» Task: Exactly reproduce the data from its first line through the line with "theorem ecallRun_kept (a0)", leaving out every line after it.
** Source material follows **
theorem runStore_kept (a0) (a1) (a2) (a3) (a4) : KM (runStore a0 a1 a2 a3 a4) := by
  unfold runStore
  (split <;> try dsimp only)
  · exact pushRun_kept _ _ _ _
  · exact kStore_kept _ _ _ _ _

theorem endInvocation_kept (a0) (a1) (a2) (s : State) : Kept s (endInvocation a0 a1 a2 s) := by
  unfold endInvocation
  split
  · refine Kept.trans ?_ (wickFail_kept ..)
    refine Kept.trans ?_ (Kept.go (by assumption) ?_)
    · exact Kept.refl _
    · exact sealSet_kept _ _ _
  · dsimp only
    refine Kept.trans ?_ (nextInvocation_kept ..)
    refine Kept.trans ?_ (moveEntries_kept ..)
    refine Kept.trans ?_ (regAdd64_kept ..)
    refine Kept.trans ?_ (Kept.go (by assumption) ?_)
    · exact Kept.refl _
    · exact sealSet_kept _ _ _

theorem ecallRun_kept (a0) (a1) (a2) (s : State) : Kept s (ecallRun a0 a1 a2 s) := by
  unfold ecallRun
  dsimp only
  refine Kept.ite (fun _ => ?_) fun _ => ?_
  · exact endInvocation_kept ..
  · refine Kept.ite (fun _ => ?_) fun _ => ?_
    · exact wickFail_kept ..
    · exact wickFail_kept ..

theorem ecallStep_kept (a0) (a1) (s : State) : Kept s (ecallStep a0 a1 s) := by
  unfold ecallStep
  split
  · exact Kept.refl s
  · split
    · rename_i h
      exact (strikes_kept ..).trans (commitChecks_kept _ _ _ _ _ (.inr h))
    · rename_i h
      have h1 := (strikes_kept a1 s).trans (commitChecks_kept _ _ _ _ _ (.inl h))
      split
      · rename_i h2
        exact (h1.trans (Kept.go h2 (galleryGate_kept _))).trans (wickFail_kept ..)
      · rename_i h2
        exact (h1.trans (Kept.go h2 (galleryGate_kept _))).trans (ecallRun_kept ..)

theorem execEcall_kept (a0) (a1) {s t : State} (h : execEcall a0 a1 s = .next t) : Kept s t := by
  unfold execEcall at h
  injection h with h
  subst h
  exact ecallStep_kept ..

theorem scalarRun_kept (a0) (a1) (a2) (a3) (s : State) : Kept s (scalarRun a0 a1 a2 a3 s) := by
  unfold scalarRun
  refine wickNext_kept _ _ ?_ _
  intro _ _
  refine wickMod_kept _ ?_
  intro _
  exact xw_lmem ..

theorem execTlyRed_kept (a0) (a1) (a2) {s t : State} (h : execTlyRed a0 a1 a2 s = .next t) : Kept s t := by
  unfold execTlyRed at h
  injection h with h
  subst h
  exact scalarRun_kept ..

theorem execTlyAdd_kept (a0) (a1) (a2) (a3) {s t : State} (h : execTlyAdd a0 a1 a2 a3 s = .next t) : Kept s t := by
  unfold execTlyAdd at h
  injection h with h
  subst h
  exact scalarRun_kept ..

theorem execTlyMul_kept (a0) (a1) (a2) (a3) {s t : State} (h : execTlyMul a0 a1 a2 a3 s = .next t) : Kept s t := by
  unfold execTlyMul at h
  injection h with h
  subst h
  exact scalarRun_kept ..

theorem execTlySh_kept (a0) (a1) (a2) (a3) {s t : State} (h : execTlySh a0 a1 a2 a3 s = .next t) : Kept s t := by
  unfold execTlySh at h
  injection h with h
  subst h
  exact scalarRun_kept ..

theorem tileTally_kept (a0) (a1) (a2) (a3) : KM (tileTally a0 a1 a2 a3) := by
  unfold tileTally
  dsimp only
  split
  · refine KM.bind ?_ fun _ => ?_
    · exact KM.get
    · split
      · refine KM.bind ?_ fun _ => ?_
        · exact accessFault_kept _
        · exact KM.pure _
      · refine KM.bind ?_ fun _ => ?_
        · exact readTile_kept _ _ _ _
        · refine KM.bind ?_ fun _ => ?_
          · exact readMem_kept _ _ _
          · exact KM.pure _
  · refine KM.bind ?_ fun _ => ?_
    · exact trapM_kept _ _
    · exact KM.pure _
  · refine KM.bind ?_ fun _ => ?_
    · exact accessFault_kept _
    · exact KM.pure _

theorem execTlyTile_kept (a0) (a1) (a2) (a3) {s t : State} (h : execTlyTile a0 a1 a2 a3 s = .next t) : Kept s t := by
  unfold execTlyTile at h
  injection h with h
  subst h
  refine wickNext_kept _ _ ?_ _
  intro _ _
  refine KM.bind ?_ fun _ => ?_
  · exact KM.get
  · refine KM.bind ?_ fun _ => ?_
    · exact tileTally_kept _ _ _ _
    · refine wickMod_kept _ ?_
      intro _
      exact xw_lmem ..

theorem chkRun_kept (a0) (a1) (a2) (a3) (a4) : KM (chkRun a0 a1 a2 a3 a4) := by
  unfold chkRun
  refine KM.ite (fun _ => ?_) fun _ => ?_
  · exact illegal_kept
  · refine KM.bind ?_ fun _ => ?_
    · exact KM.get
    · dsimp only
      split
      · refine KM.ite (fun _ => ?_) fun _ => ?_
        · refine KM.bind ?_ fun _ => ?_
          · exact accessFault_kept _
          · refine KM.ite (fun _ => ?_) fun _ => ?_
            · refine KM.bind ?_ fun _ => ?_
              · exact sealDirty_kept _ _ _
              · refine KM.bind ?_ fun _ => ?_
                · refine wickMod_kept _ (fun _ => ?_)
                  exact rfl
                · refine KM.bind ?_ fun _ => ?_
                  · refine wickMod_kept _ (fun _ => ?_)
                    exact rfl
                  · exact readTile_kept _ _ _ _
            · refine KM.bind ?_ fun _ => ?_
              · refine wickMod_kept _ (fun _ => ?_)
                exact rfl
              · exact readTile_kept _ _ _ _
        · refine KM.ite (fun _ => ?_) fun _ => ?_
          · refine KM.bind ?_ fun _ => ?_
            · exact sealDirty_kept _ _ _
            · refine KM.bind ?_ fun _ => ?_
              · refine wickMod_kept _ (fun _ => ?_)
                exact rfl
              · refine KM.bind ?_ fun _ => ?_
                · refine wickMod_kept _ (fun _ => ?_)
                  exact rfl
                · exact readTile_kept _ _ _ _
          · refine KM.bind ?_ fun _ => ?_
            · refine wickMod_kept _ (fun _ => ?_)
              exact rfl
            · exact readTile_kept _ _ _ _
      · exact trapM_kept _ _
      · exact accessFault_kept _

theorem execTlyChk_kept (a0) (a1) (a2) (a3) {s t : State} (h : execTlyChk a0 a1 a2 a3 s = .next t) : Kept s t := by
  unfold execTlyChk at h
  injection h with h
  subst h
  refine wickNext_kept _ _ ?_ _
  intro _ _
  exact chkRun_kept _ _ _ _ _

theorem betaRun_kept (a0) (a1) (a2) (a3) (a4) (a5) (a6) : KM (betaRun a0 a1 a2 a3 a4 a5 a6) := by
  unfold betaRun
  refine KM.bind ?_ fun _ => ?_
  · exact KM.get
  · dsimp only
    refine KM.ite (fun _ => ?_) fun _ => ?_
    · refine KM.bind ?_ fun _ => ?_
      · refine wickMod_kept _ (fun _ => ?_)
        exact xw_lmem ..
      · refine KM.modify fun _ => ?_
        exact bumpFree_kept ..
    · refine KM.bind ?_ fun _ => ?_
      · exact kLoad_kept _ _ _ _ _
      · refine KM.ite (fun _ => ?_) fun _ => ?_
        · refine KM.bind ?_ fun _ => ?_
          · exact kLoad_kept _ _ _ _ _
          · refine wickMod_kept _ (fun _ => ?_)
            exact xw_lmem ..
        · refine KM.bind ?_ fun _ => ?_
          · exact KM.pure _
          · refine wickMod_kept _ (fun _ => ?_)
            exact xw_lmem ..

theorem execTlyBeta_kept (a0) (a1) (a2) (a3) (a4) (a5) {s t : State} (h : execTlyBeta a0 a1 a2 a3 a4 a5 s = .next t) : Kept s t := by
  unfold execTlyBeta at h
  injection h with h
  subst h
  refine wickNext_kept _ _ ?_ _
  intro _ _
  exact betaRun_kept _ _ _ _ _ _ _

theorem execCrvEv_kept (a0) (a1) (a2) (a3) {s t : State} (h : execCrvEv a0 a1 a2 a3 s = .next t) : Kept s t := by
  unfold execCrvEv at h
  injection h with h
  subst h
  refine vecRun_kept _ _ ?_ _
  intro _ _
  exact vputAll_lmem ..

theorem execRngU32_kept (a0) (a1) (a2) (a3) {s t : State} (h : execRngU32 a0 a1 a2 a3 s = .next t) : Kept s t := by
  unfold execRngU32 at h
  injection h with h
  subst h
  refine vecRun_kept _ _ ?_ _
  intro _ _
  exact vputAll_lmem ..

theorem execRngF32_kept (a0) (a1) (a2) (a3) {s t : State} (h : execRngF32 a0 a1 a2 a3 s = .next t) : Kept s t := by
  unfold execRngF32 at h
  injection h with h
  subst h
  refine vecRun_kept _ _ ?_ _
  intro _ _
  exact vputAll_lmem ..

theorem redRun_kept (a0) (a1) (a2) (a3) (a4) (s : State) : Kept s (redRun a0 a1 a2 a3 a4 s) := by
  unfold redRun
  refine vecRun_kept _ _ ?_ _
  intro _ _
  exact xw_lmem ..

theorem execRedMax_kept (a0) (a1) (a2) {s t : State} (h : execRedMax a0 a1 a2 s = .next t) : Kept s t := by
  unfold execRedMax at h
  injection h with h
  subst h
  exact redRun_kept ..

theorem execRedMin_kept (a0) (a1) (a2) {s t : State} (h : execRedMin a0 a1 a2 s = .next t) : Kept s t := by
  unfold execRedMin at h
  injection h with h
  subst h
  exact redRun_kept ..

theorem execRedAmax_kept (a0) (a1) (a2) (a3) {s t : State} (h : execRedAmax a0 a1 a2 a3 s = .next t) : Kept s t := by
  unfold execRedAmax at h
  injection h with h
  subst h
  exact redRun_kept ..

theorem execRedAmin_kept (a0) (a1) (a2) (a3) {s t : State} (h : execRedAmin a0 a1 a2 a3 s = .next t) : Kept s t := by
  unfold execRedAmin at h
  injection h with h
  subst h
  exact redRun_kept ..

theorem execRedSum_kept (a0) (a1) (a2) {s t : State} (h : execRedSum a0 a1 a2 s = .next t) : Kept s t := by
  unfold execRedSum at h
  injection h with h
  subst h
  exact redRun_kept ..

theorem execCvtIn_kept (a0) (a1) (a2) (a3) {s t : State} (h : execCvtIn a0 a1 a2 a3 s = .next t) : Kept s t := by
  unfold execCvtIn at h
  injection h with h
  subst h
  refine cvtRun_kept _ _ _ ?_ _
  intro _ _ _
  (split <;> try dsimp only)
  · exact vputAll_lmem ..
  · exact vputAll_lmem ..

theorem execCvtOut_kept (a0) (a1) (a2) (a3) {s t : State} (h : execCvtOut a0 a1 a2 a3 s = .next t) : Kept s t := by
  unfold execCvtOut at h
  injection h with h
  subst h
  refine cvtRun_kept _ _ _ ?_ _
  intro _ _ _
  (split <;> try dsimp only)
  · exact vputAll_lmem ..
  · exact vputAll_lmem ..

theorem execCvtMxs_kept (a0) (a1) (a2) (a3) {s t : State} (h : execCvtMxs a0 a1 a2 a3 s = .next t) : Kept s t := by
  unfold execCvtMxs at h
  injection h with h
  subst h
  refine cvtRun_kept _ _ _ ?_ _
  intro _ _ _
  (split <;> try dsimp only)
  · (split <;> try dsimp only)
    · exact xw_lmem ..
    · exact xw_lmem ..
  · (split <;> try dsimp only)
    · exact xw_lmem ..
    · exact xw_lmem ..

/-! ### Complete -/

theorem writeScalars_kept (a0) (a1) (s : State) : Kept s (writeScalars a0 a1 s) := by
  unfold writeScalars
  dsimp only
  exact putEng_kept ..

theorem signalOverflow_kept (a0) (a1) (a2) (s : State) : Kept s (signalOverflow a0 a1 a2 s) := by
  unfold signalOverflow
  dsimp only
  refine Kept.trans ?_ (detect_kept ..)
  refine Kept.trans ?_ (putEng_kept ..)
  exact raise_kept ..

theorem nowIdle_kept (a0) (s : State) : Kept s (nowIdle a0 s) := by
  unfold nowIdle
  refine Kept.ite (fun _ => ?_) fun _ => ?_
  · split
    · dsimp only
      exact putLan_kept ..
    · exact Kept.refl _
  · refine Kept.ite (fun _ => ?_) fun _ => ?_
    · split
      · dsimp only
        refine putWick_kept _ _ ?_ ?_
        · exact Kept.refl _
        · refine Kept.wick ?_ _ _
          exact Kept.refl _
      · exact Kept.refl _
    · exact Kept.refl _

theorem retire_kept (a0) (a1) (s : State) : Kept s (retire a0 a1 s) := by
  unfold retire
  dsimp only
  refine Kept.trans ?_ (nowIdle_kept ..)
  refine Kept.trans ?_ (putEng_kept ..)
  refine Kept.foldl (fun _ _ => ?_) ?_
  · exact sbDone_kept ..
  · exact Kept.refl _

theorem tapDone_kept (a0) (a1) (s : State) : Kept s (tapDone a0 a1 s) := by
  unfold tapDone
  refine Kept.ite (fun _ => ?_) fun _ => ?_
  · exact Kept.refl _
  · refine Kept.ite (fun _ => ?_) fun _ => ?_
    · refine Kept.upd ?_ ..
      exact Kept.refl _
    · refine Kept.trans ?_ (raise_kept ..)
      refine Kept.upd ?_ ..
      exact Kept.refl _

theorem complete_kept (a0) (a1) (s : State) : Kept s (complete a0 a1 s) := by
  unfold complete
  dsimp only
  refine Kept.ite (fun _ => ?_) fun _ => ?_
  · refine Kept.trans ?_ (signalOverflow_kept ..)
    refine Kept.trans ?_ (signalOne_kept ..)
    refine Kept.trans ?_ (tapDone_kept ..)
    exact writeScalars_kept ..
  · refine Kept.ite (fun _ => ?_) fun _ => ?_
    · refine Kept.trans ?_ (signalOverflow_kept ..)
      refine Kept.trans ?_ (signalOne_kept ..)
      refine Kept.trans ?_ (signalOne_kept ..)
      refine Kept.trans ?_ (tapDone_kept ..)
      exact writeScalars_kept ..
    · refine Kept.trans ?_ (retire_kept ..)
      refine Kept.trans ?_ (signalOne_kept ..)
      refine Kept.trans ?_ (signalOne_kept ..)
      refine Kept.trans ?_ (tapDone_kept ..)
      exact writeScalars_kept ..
** End of Source material **
» Exercise solution:
theorem runStore_kept (a0) (a1) (a2) (a3) (a4) : KM (runStore a0 a1 a2 a3 a4) := by
  unfold runStore
  (split <;> try dsimp only)
  · exact pushRun_kept _ _ _ _
  · exact kStore_kept _ _ _ _ _

theorem endInvocation_kept (a0) (a1) (a2) (s : State) : Kept s (endInvocation a0 a1 a2 s) := by
  unfold endInvocation
  split
  · refine Kept.trans ?_ (wickFail_kept ..)
    refine Kept.trans ?_ (Kept.go (by assumption) ?_)
    · exact Kept.refl _
    · exact sealSet_kept _ _ _
  · dsimp only
    refine Kept.trans ?_ (nextInvocation_kept ..)
    refine Kept.trans ?_ (moveEntries_kept ..)
    refine Kept.trans ?_ (regAdd64_kept ..)
    refine Kept.trans ?_ (Kept.go (by assumption) ?_)
    · exact Kept.refl _
    · exact sealSet_kept _ _ _

theorem ecallRun_kept (a0) (a1) (a2) (s : State) : Kept s (ecallRun a0 a1 a2 s) := by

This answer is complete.